Les entités russes ne pourront guère, à mon avis, suivre la stratégie
de Safa Nicu.
En effet, dans le cas iranien, il est clair qu’on peut rêver une
meilleure campagne de publicité pour une entreprise que d’être
assimilée à monsieur Mahmoud Ahmadinejad président de l’Iran à
cette époque.
A contrario, les sociétés et les personnalités russes ne peuvent pas
plaider que d’être assimilées à monsieur Poutine et à la politique
extérieure russe constituerait pour elles un préjudice moral qu’il
conviendrait d’indemniser.
En effet, l’Iran a toujours dénié mener un programme clandestin
nucléaire tandis que la Russie revendique sa politique étrangère.
Impossible pour une entreprise ou une personnalité de désigner la
politique russe comme la source d’un préjudice moral.
Alors direz-vous,
à quoi bon intenter une action
juridique si elle ne conduit qu’a être radié des listes
de sanctions mais pas indemnisé ?
Une autre stratégie que celle suivie par Safa Nicu est possible.
Une entité russe peut également faire condamner le conseil et
obtenir des dommages et intérêts non pas au titre du préjudice
moral mais au titre du préjudice matériel causé par la
sanction.
Traduction pour les non juristes : admettons qu’une entreprise russe
soit placée à tort sur la liste des sanctionnés. Elle va sans doute
perdre de nombreux contrats. Pire, elle va perdre des sous-traitants
qui ne voudront plus et ne pourront plus travailler avec elle.
Cela s’appelle un préjudice matériel et cela se chiffre.
Est-il vraiment possible pour une entreprise russe de démontrer le
préjudice matériel dont elle a été victime ?
Oui. Il suffit d’examiner les conditions pour que soient accordés des
dommages et intérêts.
Il suffit que je cite : « la société (russe, en l’occurrence) soit
obligée d’acheter les mêmes produits dans des conditions moins
favorables auprès d’autres fournisseurs ou lorsque que le refus de
livraison cause un retard dans l’exécution des contrats passés ou
encore lorsqu'un fournisseur alternatif ne peut pas être trouvé ».
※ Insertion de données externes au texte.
/-! ## The TLBs (R399) -/

/-- Whether an entry translates an address of a partition. -/
def TlbEntry.holds (e : TlbEntry) (p : PartNum) (va : Nat) : Bool :=
  e.part = p && decide (e.page ≤ va) && decide (va < e.page + 2 ^ e.log)
/-- The entry that a walk ended at. -/
def Xlat.tlbEntry (x : Xlat) (p : PartNum) : TlbEntry := ⟨p, x.level, x.entry, x.w0, x.w1, x.page, x.log⟩
/-- A TLB of `n` entries takes an entry: the oldest gives way. -/
def tlbTake (n : Nat) (e : TlbEntry) (l : List TlbEntry) : List TlbEntry := if l.contains e then l else (e :: l).take n
/-- The TLBs of the core whose turn it is and of its grove take an entry. -/
def State.tlbFill (s : State) (e : TlbEntry) : State :=
  let c := s.cur.toNat
  let g := (groveOf s.cur).toNat
  { s with
    tlb1 := smSet [] c (tlbTake 128 e (smGet [] c s.tlb1)) s.tlb1
    tlb2 := smSet [] g (tlbTake 4096 e (smGet [] g s.tlb2)) s.tlb2 }
/-- The entry that the core's TLBs hold for an address, if it is not the one a walk gave. -/
def State.tlbHeld (s : State) (p : PartNum) (va : Nat) (new : Option TlbEntry) : Option TlbEntry :=
  (smGet [] s.cur.toNat s.tlb1 ++ smGet [] (groveOf s.cur).toNat s.tlb2).find? fun e => e.holds p va && new != some e
/-- Remove entries from every TLB. -/
def State.tlbDrop (s : State) (f : TlbEntry → Bool) : State :=
  let keep (m : SMap (List TlbEntry)) : SMap (List TlbEntry) :=
    (m.map fun e => (e.1, e.2.filter fun x => !f x)).filter fun e => !e.2.isEmpty
  { s with tlb1 := keep s.tlb1, tlb2 := keep s.tlb2 }
/-- No core's fetch holds bundles of some physical addresses any longer (R411). -/
def State.fetchDrop (s : State) (f : Nat → Bool) : State :=
  { s with fetched := (s.fetched.map fun e => (e.1, e.2.filter fun b => !f b.1)).filter fun e => !e.2.isEmpty }
/-- The physical bytes that an entry's page reaches: its first, and their number. -/
def TlbEntry.reach (e : TlbEntry) : Nat × Nat :=
  (entryAddr e.w0, if e.w0.extractLsb' 61 2 = 2 then slabTop e.w1 e.log + 1 else 2 ^ e.log)
/-- Translate an address (R399): by a walk, or, where the core's TLBs hold another entry for it, by either. -/
def State.walk (s : State) (a : Agent) (k : Kind) (va : BitVec 56) : Except WalkStop Xlat × State :=
  let (r, s) := s.walkTables a k va
  if !a.tlb then (r, s)
  else
    let new := match r with | .ok x => some (x.tlbEntry a.part) | .error _ => none
    let s := match new with | some e => s.tlbFill e | none => s
    match s.tlbHeld a.part va.toNat new with
    | none => (r, s)
    | some e =>
      let (n, s) := s.fresh
      (if Config.tlbOld n then s.leafCheck a k va.toNat e.level e.entry e.w0 e.w1 else r, s)

/-- What stops an access: a trap with its cause and detail word (R426), a page to wait for (R356), a granule whose owner
changes (R411), or an earlier access that is kept before it or a home that is a shed die (R220, R486). -/
inductive Stop where
  | trap (cause : BitVec 8) (detail : BitVec 64)
  | page (va : BitVec 56) (kind : Kind) (level : BitVec 2)
  | granule
  | order
  deriving DecidableEq, Repr

/-- The translation fault's detail word (R397). -/
def faultDetail (reason : BitVec 4) (level : BitVec 2) (k : Kind) (va : BitVec 56) : BitVec 64 :=
  reason ++ level ++ k.num ++ va

/-- A walk's end as what it does to the access. -/
def WalkStop.stop (w : WalkStop) (k : Kind) (va : BitVec 56) : Stop :=
  match w with
  | .fault reason level => .trap 0x0A (faultDetail reason level k va)
  | .wait level => .page va k level
  | .address => .trap 0x09 (va.setWidth 64)
  | .busy => .granule
  | .severed r => .trap 0x0B (BitVec.ofNat 64 r)

/-- The boot window (R506). -/
def bootWindow : Nat := 0x2000000

/-- Translate one global address as an instruction formed it (R260 steps 5 to 7). A boot context has no page tables: its
addresses are physical, with policy WB, within the boot window (R506). -/
def State.xlate (s : State) (a : Agent) (k : Kind) (va : BitVec 64) : Except Stop Xlat × State :=
  if va.extractLsb' 56 8 ≠ 0 then (.error (.trap 0x09 ((va.setWidth 56).setWidth 64)), s)
  else if a.boot then
    (if va.toNat < bootWindow then .ok ⟨va.toNat, none, 0, true, false, 0, 0, bootWindow, false, 25, 0, 25, 0, 0, 0⟩
      else .error (.trap 0x09 va), s)
  else
    let (r, s) := s.walk a k (va.setWidth 56)
    (match r with
      | .ok x => .ok x
      | .error w => .error (w.stop k (va.setWidth 56)), s)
Nous pourrions multiplier les exemples où ces conditions sont
remplies.
Alors, pour moi nul doute que certaines personnalités et certaines
entreprises peuvent se faire radier des listes et se faire indemniser.
Conclusion
La stratégie russe a pour l’instant consisté à mettre l’accent sur le
fait que les sanctions violaient la liberté du commerce et non
pas les libertés fondamentales, comme je le suggère.
Dans ce sens, messieurs Poutine et Ulyukaev ont fait des
déclarations indiquant qu’ils allaient porter l’affaire devant l’OMC.
Ils ne sont pourtant pas passés à l’action. Sans doute, car ils
réfléchissent encore à l’opportunité de cette démarche.
La diplomatie russe est menée par des gens très compétents qui
connaissent parfaitement la France et l’Europe. Ils connaissent les
« pour » et les « contre » de chaque manière de contester les
sanctions.
L’avantage de contester les sanctions au nom de la liberté du
commerce est de contester toutes les sanctions, quelque soit la
personnalité ou l’entreprise visée. La liberté du commerce ne se
divise pas.
La faiblesse de cette stratégie c’est qu’elle n’aboutira pas à une
condamnation de l’Union européenne.
A contrario, contester les sanctions au nom des droits de la
défense, pilier du droit européen, a pour inconvénient
de contester les sanctions une par une, entreprise par entreprise et
personnalité après personnalité. Certaines seront faciles à défendre,
d’autres moins. Du côté des avantages, je n’en citerais que deux.
Premièrement, cette stratégie est gagnante. Avant d’entamer un
procès il vaut mieux avoir une chance de le gagner. Ici la partie
russe à tous les atouts en mains. Deuxièmement, en s’appuyant sur
les bienfaits des droit fondamentaux de la défense en droit européen,
la Russie trouvera le loisir d’approfondir sa réflexion sur les
garanties procédurales qu’elle offre elle-même en droit interne.